Return the opening lines of the material, word for word. End with the line that contains "let out := offerTiming".

☆ ☆ ☆ ☆

-- ==== Sys2Proof/Machine/Drift.lean ====
section
/-! DEFINITION. The Drift Monitor: the report schedule and reports (R164, R165), reports received and their samples (R167
to R171), peer states (R172), the verdict (R173 to R180), and writes to the Peer Table (R162, R163). -/

namespace Sys2Proof.Machine

/-! ### The schedule -/

/-- One report interval in oscillator periods (R164). -/
def reportInterval (s : State) : Nat := intervalPeriods s.cfg.drift.k

/-- An interval of the schedule begins now (R164). -/
def startReports (s : State) : State := s.setDrift { s.drift with sched := some ⟨s.clock.up, 0⟩ }

/-- Whether the slot of an index begins now (R164). -/
def slotDue (s : State) (i : Nat) : Bool :=
  match s.drift.sched with
  | some c => s.run == .running && c.next == i && decide (c.start + i * (reportInterval s / 32) ≤ s.clock.up)
  | none => false

/-- The schedule after a slot: the next slot, or the next interval after slot 31 (R164). -/
def nextSlot (s : State) : State :=
  match s.drift.sched with
  | some c =>
    s.setDrift { s.drift with
      sched := some (if c.next < 31 then ⟨c.start, c.next + 1⟩ else ⟨c.start + reportInterval s, 0⟩) }
  | none => s

/-! ### Reports sent -/

/-- The other uplink. -/
def otherUplink : Port → Port
  | .u0 => .u1
  | .u1 => .u0
  | .d0 => .u0
  | .d1 => .u0

/-- The uplink a report leaves by (R165). -/
def reportUplink (s : State) (preferred : Port) : Option Port :=
  if (s.port preferred).up then some preferred
  else if (s.port (otherUplink preferred)).up then some (otherUplink preferred)
  else none

def reportNotSent (i : Nat) (s : State) : State :=
  s.setPeer i { s.peer i with notSent := satAdd Config.max32 (s.peer i).notSent 1 }

def reportSent (i : Nat) (s : State) : State :=
  s.setPeer i { s.peer i with sent := satAdd Config.max32 (s.peer i).sent 1 }

/-- One report of an enabled entry (R165). -/
def sendReport (i : Nat) (s : State) : State :=
  let c := s.peerCfg i
  match reportUplink s c.preferred with
  | none => reportNotSent i s
  | some p =>
    let out := offerTiming p (.report i c.rack c.ip) (udpUtxOffset none)
      (reportFrame s (s.portRec p).gateway c.ip (s.peer i).pair) s
    if out.2 then arbitrate p (reportSent i out.1) else reportNotSent i out.1

/-! ### Samples -/

/-- Round trip δ, saturated to a signed 64-bit value (R169). -/
def roundTrip (t1 t2 t3 t4 : SN) : Int := satSum (((t4.ns : Int) - t1.ns) - ((t3.ns : Int) - t2.ns))

/-- Offset φ (R169). -/
def peerOffset (t1 t2 t3 t4 : SN) : Int :=
  clampInt (-2147483647) 2147483647 ((((t2.ns : Int) - t1.ns) + ((t3.ns : Int) - t4.ns)) / 2)

/-- The sample of smallest δ, the newest of equals; a window is read oldest first (R171). -/
def bestSample : List Sample → Option Sample
  | [] => none
  | x :: rest =>
    match bestSample rest with
    | some b => if x.delta < b.delta then some x else some b
    | none => some x

/-- The drift of a window (R171). -/
def windowDrift (w : List Sample) : Option Int :=
  match w.head?, w.getLast? with
  | some old, some new =>
    if 3 ≤ w.length ∧ old.t4.ns + 4000000000 ≤ new.t4.ns then
      some (clampInt (-1000000) 1000000
        (((new.phi - old.phi) * 1000000000).tdiv ((new.t4.ns : Int) - old.t4.ns)))
    else none
  | _, _ => none

/-- LEARNING with fewer than 3 samples, ACTIVE with 3 or more (R172). -/
def stateOfWindow (w : List Sample) : PeerState := if 3 ≤ w.length then .active else .learning

/-- An accepted sample in an entry (R170 to R172). -/
def acceptSample (d : PeerDyn) (x : Sample) : PeerDyn :=
  let w := pushWindow d.window x
  { d with
    window := w
    accepted := satAdd Config.max32 d.accepted 1
    best := (bestSample w).map (fun b => b.phi)
    drift := windowDrift w
    st := if d.st = .active then .active else stateOfWindow w }

/-- Whether an echoed date is one of an entry's send dates (R168). DESIGN CHOICE: both fields are compared, not the number
of ns that they spell together (log 47). -/
def echoesSendDate (d : PeerDyn) (t : SN) : Bool := d.newer == some t || d.older == some t

/-- What an accepted report's echo part gives an entry, with whether the window changed (R168 to R170). -/
def takeEcho (limit : Nat) (d : PeerDyn) (utx : List Byte) (t4 : SN) : PeerDyn × Bool :=
  if byteAt utx 36 = 1 then
    let t1 := snAt utx 38
    if echoesSendDate d t1 then
      let t2 := snAt utx 48
      let t3 := snAt utx 16
      let delta := roundTrip t1 t2 t3 t4
      if 0 ≤ delta ∧ delta ≤ limit then (acceptSample d ⟨t4, peerOffset t1 t2 t3 t4, delta⟩, true)
      else ({ d with rejected := satAdd Config.max32 d.rejected 1 }, false)
    else ({ d with unmatched := satAdd Config.max32 d.unmatched 1 }, false)
  else (d, false)

/-- An entry after the first three steps of an accepted report (R167, R172). -/
def hearReport (d : PeerDyn) (w : Whole) : PeerDyn :=
  { d with
    received := satAdd Config.max32 d.received 1
    pair := some (snAt w.utx 16, w.ingress.sn)
    reported := some ⟨w.utx.getD 26 0, w.utx.getD 27 0, bitsAt 8 w.utx 28⟩
    lastPort := some w.port
    lastHeard := some (secondsOf w.up)
    heardAt := some w.up
    st := if d.st = .silent then stateOfWindow d.window else d.st }

/-! ### The verdict -/

/-- The peers that count, by index: enabled and ACTIVE (R173). -/
def countingPeers (s : State) : List Nat :=
  (List.range 32).filter (fun i => (s.peerCfg i).enabled && (s.peer i).st == .active)

/-- Insertion into an ascending list. -/
def insertAsc (x : Int) : List Int → List Int
  | [] => [x]
  | y :: rest => if x ≤ y then x :: y :: rest else y :: insertAsc x rest

/-- A list in ascending order. -/
def sortAsc : List Int → List Int
  | [] => []
  | x :: rest => insertAsc x (sortAsc rest)

/-- The lower median: position ⌈m/2⌉ of m ascending values, counting from 1; none of none (R174). -/
def lowerMedian (xs : List Int) : Option Int := (sortAsc xs)[(xs.length - 1) / 2]?

/-- The votes of the counting peers against two limits, with the rack figures (R174). -/
def votes (s : State) (offsetLimit driftLimit : Nat) : Verdict :=
  let peers := countingPeers s
  let offsets := peers.filterMap (fun i => (s.peer i).best)
  let drifts := peers.filterMap (fun i => (s.peer i).drift)
  { n := peers.length
    behindOffset := (offsets.filter (fun x => decide ((offsetLimit : Int) < x))).length
    aheadOffset := (offsets.filter (fun x => decide (x < -(offsetLimit : Int)))).length
    behindDrift := (drifts.filter (fun x => decide ((driftLimit : Int) < x))).length
    aheadDrift := (drifts.filter (fun x => decide (x < -(driftLimit : Int)))).length
    offsetLimit := offsetLimit
    driftLimit := driftLimit
    offsetFigure := lowerMedian offsets
    driftFigure := lowerMedian drifts }

/-- Whether the offset vote has a majority in either sign (R174). -/
def Verdict.offsetMajority (v : Verdict) : Bool := decide (v.n < 2 * v.behindOffset) || decide (v.n < 2 * v.aheadOffset)

/-- Whether the drift vote has a majority in either sign (R174). -/
def Verdict.driftMajority (v : Verdict) : Bool := decide (v.n < 2 * v.behindDrift) || decide (v.n < 2 * v.aheadDrift)

/-- The alert data of a verdict (R193). -/
def Verdict.alertData (v : Verdict) : AlertData := ⟨some (v.offsetFigure.getD 0), some v.driftFigure⟩

/-- The DRIFT record of SELF_DRIFT (R175, R176). -/
def selfRecord (v : Verdict) (clear : Bool) (vote : Vote) : Offer :=
  .plain none (.drift none clear vote (v.offsetFigure.getD 0) v.driftFigure)

/-- SELF_DRIFT is set (R175, R177). -/
def setSelfDrift (v : Verdict) (s : State) : State :=
  let vote : Vote := if v.offsetMajority then .offset else .drift
  let bar := s.servo.st == .locked && s.cfg.drift.barOn
  let s := offerRecord (selfRecord v false vote) s
  let s := s.setDrift { s.drift with episode := some ⟨vote, bar⟩ }
  let s := if bar then barSelected s.cfg.drift.barTime s else s
  raiseWithHold .selfDrift .self false v.alertData s

/-- SELF_DRIFT is cleared (R176). -/
def clearSelfDrift (v : Verdict) (e : Episode) (s : State) : State :=
  let s := offerRecord (selfRecord v true e.vote) s
  let s := s.setDrift { s.drift with episode := none }
  clearWithHold .selfDrift .self false v.alertData s

/-- Stage 1 of a re-evaluation: the votes at the limits of its purpose, and SELF_DRIFT (R173 to R176). -/
def judgeSelf (s : State) : State :=
  let p := s.cfg.drift
  match s.drift.episode with
  | none =>
    let v := votes s p.offsetThreshold p.driftThreshold
    let s := s.setDrift { s.drift with verdict := v }
    if p.quorum ≤ v.n ∧ (v.offsetMajority || v.driftMajority) = true then setSelfDrift v s else s
  | some e =>
    let v := votes s (p.offsetThreshold / 2) (p.driftThreshold / 2)
    let s := s.setDrift { s.drift with verdict := v }
    if p.quorum ≤ v.n ∧ (v.offsetMajority || v.driftMajority) = false then clearSelfDrift v e s else s

/-- The DRIFT record of a peer (R178, R179). -/
def peerRecord (s : State) (i : Nat) (clear : Bool) (vote : Vote) : Offer :=
  let d := s.peer i
  .plain d.lastPort (.drift (some (s.peerCfg i).rack) clear vote (d.best.getD 0) d.drift)

/-- A peer is warned (R178). -/
def warnPeer (i : Nat) (vote : Vote) (s : State) : State :=
  let s := s.setPeer i { s.peer i with warned := some vote }
  let s := offerRecord (peerRecord s i false vote) s
  raiseWithHold .peerDrift (.peer (s.peerCfg i).rack) false ⟨some ((s.peer i).best.getD 0), some (s.peer i).drift⟩ s

/-- A peer's warning is cleared (R179). -/
def unwarnPeer (i : Nat) (vote : Vote) (s : State) : State :=
  let s := s.setPeer i { s.peer i with warned := none }
  offerRecord (peerRecord s i true vote) s

/-- A counting peer in stage 2 (R178, R179). -/
def judgePeer (s : State) (i : Nat) : State :=
  let d := s.peer i
  let p := s.cfg.drift
  let offset := (d.best.getD 0).natAbs
  let drift := d.drift.map (fun x => x.natAbs)
  match d.warned with
  | some vote =>
    if offset ≤ p.offsetThreshold / 2 ∧ drift.all (fun x => decide (x ≤ p.driftThreshold / 2)) = true then unwarnPeer i vote s
    else s
  | none =>
    if s.drift.episode.isSome then s
    else if p.offsetThreshold < offset then warnPeer i .offset s
    else if drift.any (fun x => decide (p.driftThreshold < x)) then warnPeer i .drift s
    else s

/-- A re-evaluation of the verdict, both stages (R173). -/
def judgeRack (s : State) : State :=
  let s := judgeSelf s
  (countingPeers s).foldl judgePeer s

/-! ### Reports received -/

/-- The enabled entry of an address and rack id (R167). -/
def findPeer (s : State) (ip rack : BitVec 32) : Option Nat :=
  (List.range 32).find? (fun i => (s.peerCfg i).enabled && (s.peerCfg i).ip == ip && (s.peerCfg i).rack == rack)

/-- A PEER_REPORT handed to the monitor (R167). -/
def reportReceived (w : Whole) (s : State) : State :=
  match findPeer s (bitsAt 4 w.bytes (w.header - 16)) (bitsAt 4 w.utx 12) with
  | none => s.count w.port Stats.incReportsUnknown
  | some i =>
    let before := s.peer i
    let heard := hearReport before w
    let echoed := takeEcho s.cfg.drift.roundTrip heard w.utx w.ingress.sn
    let s := s.setPeer i echoed.1
    if before.st = .silent ∨ echoed.2 = true then judgeRack s else s

/-- Whether an entry has been silent for 4 report intervals (R172). -/
def peerSilentDue (s : State) (i : Nat) : Bool :=
  let d := s.peer i
  (s.peerCfg i).enabled && (d.st == .learning || d.st == .active) &&
    (match d.heardAt with
     | some t => decide (t + 4 * reportInterval s ≤ s.clock.up)
     | none => false)

/-! ### The Peer Table written -/

/-- The clean dynamic part with the counts kept (R161, R162). -/
def PeerDyn.clean (d : PeerDyn) : PeerDyn :=
  { PeerDyn.reset with
    sent := d.sent, notSent := d.notSent, received := d.received, accepted := d.accepted, rejected := d.rejected,
    unmatched := d.unmatched }

/-- The dynamic part under a written configuration, with whether it was cleared (R162). A write that changes the rack id or
the address and also turns the entry off meets two rows of R162's table: DESIGN CHOICE, the first holds and the counts
become 0 (log 54). -/
def rewrittenPeer (old new : PeerCfg) (d : PeerDyn) : PeerDyn × Bool :=
  if old.rack ≠ new.rack ∨ old.ip ≠ new.ip ∨ (old.enabled = false ∧ new.enabled = true) then (PeerDyn.reset, true)
  else if old.enabled = true ∧ new.enabled = false then (d.clean, true)
  else (d, false)

/-- A waiting report of the entry at an index, whose send date is no longer to be recorded. -/
def voidTag (i : Nat) (q : QFrame) : QFrame :=
  match q.tag with
  | .report j _ _ => if j = i then { q with tag := .voidReport } else q
  | .beacon | .ask _ | .echoAnswer | .voidReport | .answer _ | .alert => q

/-- The reports to an entry that wait in a timing queue as the entry is cleared or rewritten: each still leaves in its
turn, and its send date is not recorded (R163). -/
def voidReports (i : Nat) (s : State) : State :=
  s.setPorts (s.ports.map (fun u => { u with timing := u.timing.map (voidTag i) }))

def setPeerCfg (i : Nat) (c : PeerCfg) (s : State) : State :=
  s.setCfg { s.cfg with peers := s.cfg.peers.setIfInBounds i c }

/-- A configuration part written at an index (R162). Waiting reports lose their record where the write clears the dynamic
part (R163, R166, log 46). -/
def writePeerAt (i : Nat) (c : PeerCfg) (s : State) : State :=
  let wasActive := (s.peer i).st == .active
  let d := rewrittenPeer (s.peerCfg i) c (s.peer i)
  let s := (setPeerCfg i c s).setPeer i d.1
  let s := if d.2 then voidReports i s else s
  if wasActive && d.2 then judgeRack s else s

/-- An entry cleared (R163). -/
def clearPeerAt (i : Nat) (s : State) : State :=
  let wasActive := (s.peer i).st == .active
  let s := voidReports i ((setPeerCfg i ⟨false, 0, 0, .u0⟩ s).setPeer i PeerDyn.reset)
  if wasActive then judgeRack s else s

/-- Whether another enabled entry has a rack id (R162). -/
def rackInUse (s : State) (i : Nat) (rack : BitVec 32) : Bool :=
  (List.range 32).any (fun j => j != i && (s.peerCfg j).enabled && (s.peerCfg j).rack == rack)

/-- The drift parameters written, with the alert holdoff and level threshold, and what follows at once (R181, R164). -/
def applyDrift (p : DriftParams) (holdoff threshold : Nat) (s : State) : State :=
  let oldK := s.cfg.drift.k
  let s := s.setCfg { s.cfg with drift := p, alertHoldoff := holdoff, logThreshold := threshold }
  judgeRack (if p.k ≠ oldK then startReports s else s)

/-- The monitor's soft reset; the schedule waits for its completion (R184, log 20). -/
def driftSoftReset (s : State) : State :=
  s.setDrift { peers := s.drift.peers.map PeerDyn.clean, episode := none, verdict := Verdict.empty, sched := none }

end Sys2Proof.Machine
end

☆ ☆ ☆ ☆

### Answer to this problem
-- ==== Sys2Proof/Machine/Drift.lean ====
section
/-! DEFINITION. The Drift Monitor: the report schedule and reports (R164, R165), reports received and their samples (R167
to R171), peer states (R172), the verdict (R173 to R180), and writes to the Peer Table (R162, R163). -/

namespace Sys2Proof.Machine

/-! ### The schedule -/

/-- One report interval in oscillator periods (R164). -/
def reportInterval (s : State) : Nat := intervalPeriods s.cfg.drift.k

/-- An interval of the schedule begins now (R164). -/
def startReports (s : State) : State := s.setDrift { s.drift with sched := some ⟨s.clock.up, 0⟩ }

/-- Whether the slot of an index begins now (R164). -/
def slotDue (s : State) (i : Nat) : Bool :=
  match s.drift.sched with
  | some c => s.run == .running && c.next == i && decide (c.start + i * (reportInterval s / 32) ≤ s.clock.up)
  | none => false

/-- The schedule after a slot: the next slot, or the next interval after slot 31 (R164). -/
def nextSlot (s : State) : State :=
  match s.drift.sched with
  | some c =>
    s.setDrift { s.drift with
      sched := some (if c.next < 31 then ⟨c.start, c.next + 1⟩ else ⟨c.start + reportInterval s, 0⟩) }
  | none => s

/-! ### Reports sent -/

/-- The other uplink. -/
def otherUplink : Port → Port
  | .u0 => .u1
  | .u1 => .u0
  | .d0 => .u0
  | .d1 => .u0

/-- The uplink a report leaves by (R165). -/
def reportUplink (s : State) (preferred : Port) : Option Port :=
  if (s.port preferred).up then some preferred
  else if (s.port (otherUplink preferred)).up then some (otherUplink preferred)
  else none

def reportNotSent (i : Nat) (s : State) : State :=
  s.setPeer i { s.peer i with notSent := satAdd Config.max32 (s.peer i).notSent 1 }

def reportSent (i : Nat) (s : State) : State :=
  s.setPeer i { s.peer i with sent := satAdd Config.max32 (s.peer i).sent 1 }

/-- One report of an enabled entry (R165). -/
def sendReport (i : Nat) (s : State) : State :=
  let c := s.peerCfg i
  match reportUplink s c.preferred with
  | none => reportNotSent i s
  | some p =>
    let out := offerTiming p (.report i c.rack c.ip) (udpUtxOffset none)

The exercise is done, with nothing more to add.